If there are any questions from the audience, please let me know. Running low on time here. I guess, you know, one more for me here, just in terms of, you know, talking on efficiencies here, just, you know, I know you guys like to keep costs under control, but just on the other side of, you know, what investments do you see that you need, tech or otherwise, that, you guys are contemplating these days?
Yeah. I think one of our strengths is that historically we have been one of the more efficient banks out there. It's a big part of our story, and certainly we are always committed to that. At the same time, we know that we have to invest. I'd say a few things. One, we did just renegotiate our core provider contract, and we were able to obtain significant savings. Rather than pass that through in the expenses in 2026, I think we're gonna take that and invest that in new technologies.
We're taking a hard look now, at what we need to do from a technology perspective, a talent perspective, a systems perspective, you know, we're at $34 billion now, to get to $50, to get to $75, to get to $100. When I talk to our peers that have gone through that process, everybody has the same advice is to get out in front of it because you have a lot of big changes and to be able to take those in bite size chunks, to be able to make those investments in bite size chunks. I think that it's kind of across the board. Certainly, technology is a big part, talent is a big part, and then systems.
We are putting together, a multiyear plan in terms of what investments that we need to make in those categories.
One question from the-.
Just a couple of questions. Just to follow up on that, can you clarify more about why you're able to get the core savings by renegotiating that? The second question is, you guys have a fairly large residential loan book. Can you just talk about the maturity profile of that, the repricing profile of that?
A question on the residential repricing profile and also how you're able to get the core savings.
You wanna take the.
Yeah
the repricing?
I could start on the resi portfolio. Yeah, it is about 25% of our book, I think is the number. You know, generally what we're trying to do is we're originating ARMs, so five, seven-year ARMs. Typically not trying to put on 30-year fixed rate mortgages.
If we're gonna put on any of that type of exposure, we usually do that through the investment portfolio through like a PAC well-structured type of bond. Generally what we're gonna have are gonna be more of the ARM products. I'd have to go back and look at the specifics, like on how much rolls every year.
Generally it's got a pretty good roll profile just given that it is the ARM products that we're typically buying.
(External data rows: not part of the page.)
-- ==== Sys2Proof/Machine/CmdLoops.lean ====
section
/-! DEFINITION. The meanings of the commands of loop slots and trace units (R318..R347). -/
namespace Sys2Proof.Machine
open Sys2Proof Sys2Proof.Reg

/-- RESET_SUP: LPE_SLOTs_CTRL RESET_SUP zeroes the supervision count and sets ŷ to y at the next due step (R339). -/
def execResetSup (m : Master) (sl : Fin 1024) (v : Word) (s : State) : Host.Outcome State Fault Refusal :=
  .next (s.runFor m true (fun mem d => regPut mem m (LPE_SLOT_CTRL sl.val) (fset v LPE_SLOT_CTRL_CMD 1) d))

/-- TRIGGER: LPE_TRCt_CTRL TRIGGER triggers the trace unit (R345). -/
def execTrigger (m : Master) (u : Fin 16) (v : Word) (s : State) : Host.Outcome State Fault Refusal :=
  .next (s.runFor m true (fun mem d => regPut mem m (LPE_TRC_CTRL u.val) (fset v LPE_TRC_CTRL_CMD 1) d))

/-- REARM: LPE_TRCt_CTRL REARM clears DONE, TRIGGERED and WRAPPED and restarts recording at BASE (R345). -/
def execRearm (m : Master) (u : Fin 16) (v : Word) (s : State) : Host.Outcome State Fault Refusal :=
  .next (s.runFor m true (fun mem d => regPut mem m (LPE_TRC_CTRL u.val) (fset v LPE_TRC_CTRL_CMD 2) d))

/-- TRACE_CONFIG_WRITE: A write to a trace unit's CFG or BASE takes effect at the next tick start; EN may be refused with
BAD_REGION (R345). -/
def execTraceConfigWrite (m : Master) (off : Nat) (v : Word) (s : State) : Host.Outcome State Fault Refusal :=
  .next (s.runFor m true (fun mem d => regPut mem m off v d))

end Sys2Proof.Machine
end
It's within our footprint, but we're originating most of that within our footprint. We also have some relationships with some mortgage companies that will occasionally pick up some of their five and seven within our geographies.
On the core, I don't know that we have any ones. Yeah, one thing that we did do different this time, we've never done it. We did use a consultant to help us negotiate that contract. I wasn't personally involved in it, so I don't know that I can speak to the particulars. I know that's something that we've never done. And we're very pleased with that process. Good question. I think we're out of time. I appreciate it, and there's a breakout if anybody has any further questions. Thank you.